_DESCRIPTION OF THE TASK_
Read through the lines below for the string "countSent" and copy each one that has it.

(Stored data entries)
● ● ● ● ● ● ●

-- ==== Sys2Proof/Machine/LinkEvents.lean ====
section
/-! DEFINITION. The meanings of power-on, RESET_N, link state, symbol lock, the end of a transmission and a start
symbol inside a frame (R180, R181, R187 to R190, R193). -/

namespace Sys2Proof.Machine

/-- The three outcomes of a step, for this part. -/
abbrev StepOutcome := Host.Outcome State Fault Refusal

/-! ### Power-on (R193) -/

/-- R193, R178: every store at its power-on value; the model's own fields stay. -/
def powerOnState (s : State) : State := { State.reset with pending := s.pending, draws := s.draws }

/-- R193: the release of RESET_N after a low of this many nanoseconds: a power-on from 10 µs up; below, a power-on or
nothing, by a free value (log entry 2). -/
def releaseReset (lowNanoseconds : Nat) (s : State) : State :=
  if 10000 ≤ lowNanoseconds then powerOnState s
  else if Config.shortPulseRecognised s.draws then powerOnState { s with draws := s.draws + 1 }
  else { s with draws := s.draws + 1, resetHeld := false }

/-- POWER_ON (R193). -/
def execPowerOn (lowNanoseconds : Nat) (s : State) : StepOutcome := .next (releaseReset lowNanoseconds s)

/-- RESET_N_LOW (R193): until its release the part takes nothing, and both links are DOWN (`State.live`,
`State.linkUp`; log entry 3). -/
def execResetNLow (s : State) : StepOutcome := .next { s with resetHeld := true }

/-! ### Symbol lock and link UP (R180, R189, R190) -/

/-- R180: the receiver of a DOWN link gains lock: the 100 µs interval starts. -/
def gainLock (p : Port) (s : State) : State :=
  if (s.link p).up then s else s.setLink p { s.link p with locking := true }

/-- R180: the receiver of a DOWN link loses lock: the interval is abandoned. -/
def loseLock (p : Port) (s : State) : State :=
  if (s.link p).up then s else s.setLink p { s.link p with locking := false }

/-- R180: the interval of a DOWN link runs out with lock held: the link becomes UP, and `comeUp` follows. -/
def lockHeld (p : Port) (comeUp : State → State) (s : State) : State :=
  if !(s.link p).up && (s.link p).locking then
    comeUp (s.setLink p { up := true, locking := false, midFrame := false })
  else s

/-- R189: FIELD_UP is latched, and the field transmitter chooses its first frame. -/
def fieldComesUp (s : State) : State := fieldChoose (latchPart .fieldUp [] s)

/-- SYMBOL_LOCK_GAINED (R180). -/
def execSymbolLockGained (p : Port) (s : State) : StepOutcome := .next (s.live (gainLock p))

/-- SYMBOL_LOCK_LOST (R180). -/
def execSymbolLockLost (p : Port) (s : State) : StepOutcome := .next (s.live (loseLock p))

/-- FIELD_LINK_UP (R180, R189). -/
def execFieldLinkUp (s : State) : StepOutcome := .next (s.live (lockHeld .field fieldComesUp))

/-- CONTROL_LINK_UP (R180, R190): no event is latched; the arbiter chooses its first frame. -/
def execControlLinkUp (s : State) : StepOutcome := .next (s.live (lockHeld .control arbitrate))

/-! ### Field-link loss (R24, R31, R158, R188) -/

/-- R24: field-link loss at a context. -/
def Context.loseLink (c : Context) : Context :=
  if c.state = .free then c
  else
    { c with
      state := .bound, descriptor := none, activeProfile := none, epoch := 0, remaining := 0,
      tracker := .resync, silenceCount := 0, silentReported := false, newProfile := false }

/-- R173: the contexts FIELD_DOWN counts: those the loss moves from UNMAPPED, ACTIVE or STALE. -/
def Context.movedByLoss (c : Context) : Bool :=
  c.state = .unmapped || c.state = .active || c.state = .stale

/-- R31, R188: the cycle copies that the loss drops: one in the slot, and one being sent. -/
def copiesLost (s : State) : Nat :=
  (if s.cycleSlot.isSome then 1 else 0)
    + (match s.fieldTx with | some (.cycleCopy _) => 1 | some (.pass _) => 0 | none => 0)

/-- R188: what the Field Port loses: the link, a partial frame, a frame being sent, its queue and its slot. -/
def fieldPortLoss (s : State) : State :=
  countPart
    (fun k =>
      { k with
        passDropped := satAdd k.passDropped s.downQueue.length
        copiesDropped := satAdd k.copiesDropped (copiesLost s) })
    { s with fieldLink := {}, fieldTx := none, downQueue := [], cycleSlot := none }

/-- R158: a capture in progress ends LINK_DOWN. -/
def captureLinkDown (s : State) : State :=
  match s.capture with
  | some k => endCapture .linkDown k s
  | none => s

/-- R188: field-link loss, of a link that is UP. -/
def fieldLoss (s : State) : State :=
  if !s.fieldLink.up then s
  else
    arbitrate
      (captureLinkDown
        (latchPart .fieldDown [natWord (s.countContexts Context.movedByLoss)]
          ((fieldPortLoss s).mapContexts Context.loseLink)))

/-- FIELD_LINK_LOSS (R188). -/
def execFieldLinkLoss (s : State) : StepOutcome := .next (s.live fieldLoss)

/-! ### Control-link loss (R25, R92, R119, R142, R179, R190) -/

/-- R190: what the Control Port loses. -/
def controlPortLoss (s : State) : State :=
  countPart (fun k => { k with passDropped := satAdd k.passDropped s.upQueue.length })
    { s with controlLink := {}, controlTx := none, upQueue := [], measuresSincePass := 0 }

/-- R25, R119, R142, R179: what the other blocks lose with the control link. -/
def controlBlocksLoss (s : State) : State :=
  { discardWork s with
    recent := [], lastCycle := none, reports := [], nextReportSeq := 0, path := .running, retryTimer := none,
    retryCount := 0 }

/-- R190: control-link loss, of a link that is UP; CONTROL_RESTART tells what it discarded (R173). -/
def controlLoss (s : State) : State :=
  if !s.controlLink.up then s
  else
    latchPart .controlRestart [natWord s.reports.length, natWord s.commandQueue.length]
      (controlBlocksLoss (controlPortLoss s))

/-- CONTROL_LINK_LOSS (R190). -/
def execControlLinkLoss (s : State) : StepOutcome := .next (s.live controlLoss)

/-! ### Transmission and reception (R181, R187) -/

/-- R187: a frame ends complete: it is counted, and the idle transmitter chooses the next (R184, R185). -/
def endTransmission (p : Port) (s : State) : State :=
  match p with
  | .field => if s.fieldTx.isSome then fieldChoose (countSent .field { s with fieldTx := none }) else s
  | .control => if s.controlTx.isSome then arbitrate (countSent .control { s with controlTx := none }) else s

/-- TRANSMISSION_END (R187). -/
def execTransmissionEnd (p : Port) (s : State) : StepOutcome := .next (s.live (endTransmission p))

/-- R181: the partial frame is counted as a length error, and the start symbol begins a new frame. -/
def startInFrame (p : Port) (s : State) : State :=
  if !s.linkUp p then s
  else countFrameError p .length (s.setLink p { s.link p with midFrame := true })

/-- START_SYMBOL_IN_FRAME (R181). -/
def execStartSymbolInFrame (p : Port) (s : State) : StepOutcome := .next (s.live (startInFrame p))

end Sys2Proof.Machine
end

● ● ● ● ● ● ●

_TASK RESPONSE_
  | .field => if s.fieldTx.isSome then fieldChoose (countSent .field { s with fieldTx := none }) else s
  | .control => if s.controlTx.isSome then arbitrate (countSent .control { s with controlTx := none }) else s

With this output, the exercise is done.